▶ **Material provided**
/-- The argument check of R162: the directive, or none where it is refused BAD_ARGUMENT. -/
def judgeArguments (kind : DirectiveKind) (payload : List Byte) : Option Directive :=
  if payload.length ≠ kind.length then none
  else match kind with
    | .restart => some .restart
    | .faultAck =>
      match (byteAt payload 2).toNat with
      | 1 => some (.faultAck .all)
      | 2 => some (.faultAck (.one (byteAt payload 3).toNat (byteAt payload 4).toNat))
      | _ => none
    | .quiet => some .quiet
    | .speak => some .speak
    | .statusQuery => some .statusQuery
    | .snapshotQuery => some .snapshotQuery
    | .tableRead =>
      let start := if byteAt payload 3 = 255#8 then none else some (byteAt payload 3).toNat
      let count := (byteAt payload 4).toNat
      match (byteAt payload 2).toNat with
      | 1 => some (.tableRead .neighbour start count)
      | 2 => some (.tableRead .fault start count)
      | _ => none
    | .carrierMask =>
      match (byteAt payload 2).toNat with
      | 1 => some (.carrierMask .mute (byteAt payload 3))
      | 2 => some (.carrierMask .unmute (byteAt payload 3))
      | 3 => some (.carrierMask .flip (byteAt payload 3))
      | _ => none
    | .spreadMode => (SpreadMode.ofNumber (byteAt payload 2).toNat).map .spreadMode

/-! ### The configuration image (R184 to R187, R201) -/

/-- Byte `i` of the image as a number. -/
def imageByte (image : List Byte) (i : Nat) : Nat := (image.getD i Memory.blank).toNat

/-- Bytes `i` and `i + 1` of the image as a number. -/
def imageWord (image : List Byte) (i : Nat) : Nat :=
  number16 (image.getD i Memory.blank) (image.getD (i + 1) Memory.blank)

/-- Byte `i` of the image as a signed number. -/
def imageSigned (image : List Byte) (i : Nat) : Int := (image.getD i Memory.blank).toInt

/-- The subject with which the frame of a read image fails (R185): 0 for a blank image, 1 for a wrong format marker, 2 for a wrong
length. -/
def frameFailure (image : List Byte) : Option Nat :=
  if image.all (· == 0xFF#8) then some 0
  else if imageWord image 0 ≠ 0xC72E then some 1
  else if imageWord image 2 ≠ 97 then some 2
  else none

/-- The node id field is valid: 1 to 62 (R186, R188). -/
def validId (id : Nat) : Bool := decide (1 ≤ id) && decide (id ≤ 62)

/-- The listed supervisor ids (R201): the first count ids. -/
def supervisorIds (image : List Byte) : List Nat :=
  ((List.range 2).take (imageByte image 7)).map fun i => imageByte image (8 + i)

/-- The listed adjacent ids, in list order (R201). -/
def adjacentIds (image : List Byte) : List Nat :=
  ((List.range 8).take (imageByte image 10)).map fun i => imageByte image (11 + i)

/-- No id of the list is invalid, equal to `own`, repeated, or in `others` (R186). -/
def goodIds (own : Nat) (others : List Nat) : List Nat → Bool
  | [] => true
  | id :: rest => validId id && id != own && !others.contains id && !rest.contains id && goodIds own others rest
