-- ==== Sys2Proof/Machine/TrunkPort.lean ====
section
/-! DEFINITION. The trunk port: the transmit queue, contention, the end of attempts, supersession and withdrawal, bad frames and their
windows (chapter 1). -/

namespace Sys2Proof.Machine

/-! ### The queue and its head (R4, R5) -/

/-- Nothing is eligible. -/
def Port.queueEmpty (p : Port) : Bool := p.answers.isEmpty && p.beacon.isNone

/-- The attempt number of the head: the oldest answer's, or the beacon's (R5). -/
def Port.headAttempt (p : Port) : Nat :=
  match p.answers with
  | a :: _ => a.attempt
  | [] => p.beacon.getD 1

/-- The greatest backoff count of a contention for the head: 2^k - 1 with k the lesser of the attempt number and 6 (R6). -/
def Port.backoffTop (p : Port) : Nat := 2 ^ min p.headAttempt 6 - 1

/-- A beacon attempt is on the line. -/
def Port.beaconOnLine (p : Port) : Bool :=
  match p.tx with
  | .sending a => a.frame == .beacon
  | .silent => false
  | .idle => false
  | .gap _ => false
  | .countdown _ => false

/-- The contention ends where the queue has become empty in GAP or COUNTDOWN (R7). -/
def Port.endContention (p : Port) : Port :=
  match p.tx with
  | .gap _ => if p.queueEmpty then { p with tx := .idle } else p
  | .countdown _ => if p.queueEmpty then { p with tx := .idle } else p
  | .silent => p
  | .idle => p
  | .sending _ => p

/-! ### Sending (R7, R8, R10) -/

/-- The head goes on the line: an answer with its fixed bytes, or the beacon composed now. -/
def State.headOnLine (s : State) : Attempt :=
  match s.port.answers with
  | a :: _ => ⟨.answer, a.bytes, .kept⟩
  | [] => ⟨.beacon, s.beaconFrame, .kept⟩

/-- The port enters SENDING where `now` holds, and otherwise takes the transmit state `other`. A beacon's attempt sets the carried set
(R151). -/
def State.sendIf (s : State) (now : Bool) (other : TxState) : State :=
  (s.setPort { s.port with
      tx := if now then .sending s.headOnLine else other
      line := if now then .busy else s.port.line }).setComposer
    { s.composer with
      carried := if now && s.port.answers.isEmpty then s.nowCarried else s.composer.carried }

/-! ### Contention (R6) -/

/-- The gap is complete with no count frozen: b is drawn, and the port sends at once where it is 0 (R6). -/
def State.drawBackoff (s : State) : State :=
  let b := s.nextDraw s.port.backoffTop
  (s.sendIf (b == 0) (.countdown b)).drawn

/-- A frame is eligible in IDLE: a contention begins, straight with the draw where the line has been idle for a gap (R6). -/
def State.contend (s : State) : State :=
  match s.port.tx with
  | .idle =>
    if s.port.queueEmpty then s
    else match s.port.line with
      | .gapSeen => s.drawBackoff
      | .idle => s.setPort { s.port with tx := .gap none }
      | .busy => s.setPort { s.port with tx := .gap none }
  | .silent => s
  | .gap _ => s
  | .countdown _ => s
  | .sending _ => s

/-- The gap is complete in the transmit state held (R6, R7). -/
def State.gapDone (s : State) : State :=
  match s.port.tx with
  | .gap none => s.drawBackoff
  | .gap (some b) => s.sendIf (b == 0) (.countdown b)
  | .silent => s
  | .idle => s
  | .countdown _ => s
  | .sending _ => s

/-- 16 us of idle line have gone by: any reception has ended, and the receiver has its footing (R2, R6). While the port itself drives
the line there is no gap. -/
def State.gapComplete (s : State) : State :=
  match s.port.tx with
  | .sending _ => s
  | .silent => s.setPort { s.port with line := .gapSeen, footing := s.port.receiver, overlap := none }
  | .idle => s.setPort { s.port with line := .gapSeen, footing := s.port.receiver, overlap := none }
  | .gap _ => (s.setPort { s.port with line := .gapSeen, footing := s.port.receiver, overlap := none }).gapDone
  | .countdown _ => s.setPort { s.port with line := .gapSeen, footing := s.port.receiver, overlap := none }

/-- A whole idle slot has gone by: b falls by 1, and at 0 the head of that moment is sent (R7). -/
def State.slotComplete (s : State) : State :=
  match s.port.tx with
  | .countdown b => s.sendIf (b ≤ 1) (.countdown (b - 1))
  | .silent => s
  | .idle => s
  | .gap _ => s
  | .sending _ => s

/-- Activity of another station: a slot under way is lost and b frozen (R7), and a gap starts afresh (R6). -/
def Port.lostSlot (p : Port) : TxState :=
  match p.tx with
  | .countdown b => .gap (some b)
  | .silent => .silent
  | .idle => .idle
  | .gap b => .gap b
  | .sending a => .sending a

/-- The line becomes busy (R2, R7). -/
def State.lineActivity (s : State) : State := s.setPort { s.port with line := .busy, tx := s.port.lostSlot }

/-! ### Failures of beacons (R18) -/

/-- A dropped beacon counts, and the fifth raises TRUNK_BUSY (R18). -/
def State.dropBeacon (s : State) : State :=
  let n := saturate 255 s.port.failures
  let s1 := s.setPort { s.port with failures := n }
  if n = 5 then (s1.setPort { s1.port with busyStanding := true }).raise .trunkBusy 0 else s1

/-- A clean beacon sets the count to 0 and clears a standing TRUNK_BUSY (R18). -/
def State.beaconDelivered (s : State) : State :=
  let standing := s.port.busyStanding
  let s1 := s.setPort { s.port with failures := 0, busyStanding := false }
  if standing then s1.clear .trunkBusy 0 else s1

/-! ### The end of an attempt (R8, R9, R16, R17, R19) -/

/-- A beacon that waits for the end of the attempt before it enters the slot (R17). -/
def Port.admitWaiting (p : Port) : Port :=
  if p.beaconWaiting then { p with beaconWaiting := false, beacon := some 1 } else p

/-- After a clean frame the port is IDLE with the line just idle, or begins a contention (R8). -/
def State.afterClean (s : State) : State :=
  let p := s.port.admitWaiting
  (s.setPort { p with tx := .idle, line := .idle, overlap := some .clean }).contend

/-- A frame whose last bit reads back unchanged (R8, R10, R16). -/
def State.cleanFrame (s : State) : State :=
  match s.port.tx with
  | .sending a =>
    match a.frame with
    | .answer => (s.setPort { s.port with answers := s.port.answers.drop 1 }).afterClean
    | .beacon => (((s.spendCarried).setPort { s.port with beacon := none }).beaconDelivered).afterClean
  | .silent => s
  | .idle => s
  | .gap _ => s
  | .countdown _ => s

/-- After a collision the port awaits the gap with what is left in the queue, or is IDLE; the remainder of another station's frame may
keep the line busy (R9). -/
def State.afterCollision (s : State) : State :=
  let p := s.port.admitWaiting
  s.setPort { p with tx := if p.queueEmpty then .idle else .gap none, line := .busy, overlap := some .collided }

/-- The oldest answer's attempt number rises, and at 9 the answer is dropped (R9, R16). -/
def retryAnswers : List QueuedAnswer → List QueuedAnswer
  | [] => []
  | a :: rest => if a.attempt + 1 = 9 then rest else { a with attempt := a.attempt + 1 } :: rest

/-- A collision of the beacon that was to be kept: its attempt number rises, and at 9 it is dropped (R9). -/
def State.retryBeacon (s : State) : State :=
  let n := s.port.beacon.getD 1 + 1
  if n = 9 then (s.setPort { s.port with beacon := none }).dropBeacon else s.setPort { s.port with beacon := some n }

/-- A bit read back differs from the bit driven (R9, R16, R17, R19). -/
def State.collision (s : State) : State :=
  match s.port.tx with
  | .sending a =>
    match a.frame, a.doom with
    | .answer, _ => (s.setPort { s.port with answers := retryAnswers s.port.answers }).afterCollision
    | .beacon, .kept => (s.forgetCarried.retryBeacon).afterCollision
    | .beacon, .superseded => (((s.forgetCarried).setPort { s.port with beacon := none }).dropBeacon).afterCollision
    | .beacon, .withdrawn => ((s.forgetCarried).setPort { s.port with beacon := none }).afterCollision
  | .silent => s
  | .idle => s
  | .gap _ => s
  | .countdown _ => s

/-! ### Requests (R17, R142, R143) -/

/-- The beacon on the line is superseded; a withdrawn one stays withdrawn (R17, R19). -/
def supersede (a : Attempt) : Attempt :=
  match a.doom with
  | .kept => { a with doom := .superseded }
  | .superseded => a
  | .withdrawn => a

/-- The doom of the beacon on the line, where one is, is changed. -/
def Port.markOnLine (p : Port) (f : Attempt → Attempt) : Port :=
  match p.tx with
  | .sending a => { p with tx := .sending (f a) }
  | .silent => p
  | .idle => p
  | .gap _ => p
  | .countdown _ => p

/-- The port acts on the beacon it holds when a request is made (R17). The one superseded is counted also where a QUIET of the same
moment follows: R17 counts it and R19 says that the count keeps its value, and the choice is the model's (assumption 19). -/
def State.supersedeBeacon (s : State) : State :=
  if s.port.beaconOnLine then s.setPort (s.port.markOnLine supersede)
  else match s.port.beacon with
    | none => s
    | some _ => (s.setPort ({ s.port with beacon := none }).endContention).dropBeacon

/-- A request whose beacon has not entered the slot is superseded by the next request and counts as dropped (R17). -/
def State.supersedeRequest (s : State) : State :=
  if s.composer.request.isSome || s.port.beaconWaiting then
    ((s.setComposer { s.composer with request := none }).setPort { s.port with beaconWaiting := false }).dropBeacon
  else s

/-- The greatest jitter: P div 8 in RUN, 12 ms in CONFIG_FAULT (R143). -/
def State.jitterTop (s : State) : Nat := if s.inRun then s.cfg.period / 8 else 12

/-- The composer makes a beacon request unless the quiet flag is set or the node has no own id (R142). -/
def State.requestBeacon (s : State) : State :=
  if s.port.quiet || s.ownId.isNone then s
  else
    let s1 := (s.supersedeRequest).supersedeBeacon
    (s1.setComposer { s1.composer with request := some ⟨s1.ctl.clock, s1.nextDraw s1.jitterTop⟩ }).drawn

/-- The jitter of the request ends: the beacon enters the slot with attempt number 1, or waits for the end of the attempt on the
line (R143, R17). -/
def State.jitterEnd (s : State) : State :=
  match s.composer.request with
  | none => s
  | some request =>
    let s1 := (s.advanceTo request.since request.jitter).setComposer { s.composer with request := none }
    if s1.port.beaconOnLine then s1.setPort { s1.port with beaconWaiting := true }
    else (s1.setPort { s1.port with beacon := some 1 }).contend

/-! ### The quiet flag (R19, R169) -/

/-- The beacon on the line is withdrawn. -/
def withdraw (a : Attempt) : Attempt := { a with doom := .withdrawn }

/-- QUIET applied: the flag is set, and the beacon held is withdrawn. A beacon whose jitter has ended and that waits for the end of the
attempt on the line is removed uncounted: R19 does not name that case, and the choice is the model's (assumption 19). With the flag set
already, nothing changes. -/
def State.applyQuiet (s : State) : State :=
  if s.port.quiet then s
  else
    let p := { s.port with quiet := true, beaconWaiting := false }
    let p' := if p.beaconOnLine then p.markOnLine withdraw else ({ p with beacon := none }).endContention
    (s.setPort p').setComposer { s.composer with request := none }

/-- SPEAK applied: the flag is clear. -/
def State.applySpeak (s : State) : State := s.setPort { s.port with quiet := false }

/-! ### Answers (R16, R171) -/

/-- An answer enters the FIFO, and a contention begins where the port was IDLE. -/
def State.queueAnswer (s : State) (destination : Byte) (payload : List Byte) : State :=
  (s.setPort { s.port with
    answers := s.port.answers ++ [⟨frameBytes 3#8 s.ownIdByte destination payload, 1⟩] }).contend

/-! ### Bad frames and windows (R14, R15) -/

/-- TRUNK_NOISE is cleared where four clean windows have closed in a run (R15). -/
def State.settleNoise (s : State) : State :=
  if s.port.noiseStanding ∧ 4 ≤ s.port.cleanRun then
    (s.setPort { s.port with noiseStanding := false, cleanRun := 0 }).clear .trunkNoise 0
  else s

/-- A bad frame counts, and the sixteenth of a window raises TRUNK_NOISE, unless it stands from an earlier window (R14, R125). A clear
that is due comes first (assumption 8). -/
def State.countBadFrame (s : State) : State :=
  let s1 := s.settleNoise
  let n := saturate 255 s1.port.badFrames
  let s2 := s1.setPort { s1.port with badFrames := n }
  if n = 16 ∧ s1.port.badFrames < 16 ∧ !s1.port.noiseStanding then
    (s2.setPort { s2.port with noiseStanding := true }).raise .trunkNoise 0
  else s2

/-- A window closes (R15). A clear that is due comes first. -/
def State.closeNoiseWindow (s : State) : State :=
  let s1 := s.settleNoise
  let run := if s1.port.noiseStanding then (if s1.port.badFrames < 4 then s1.port.cleanRun + 1 else 0) else 0
  s1.setPort { s1.port with badFrames := 0, cleanRun := run }

end Sys2Proof.Machine
end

▶ **Task**
In the entries above, count each line holding "kept" and report the total and nothing more.

▶ **Answer to this exercise**
5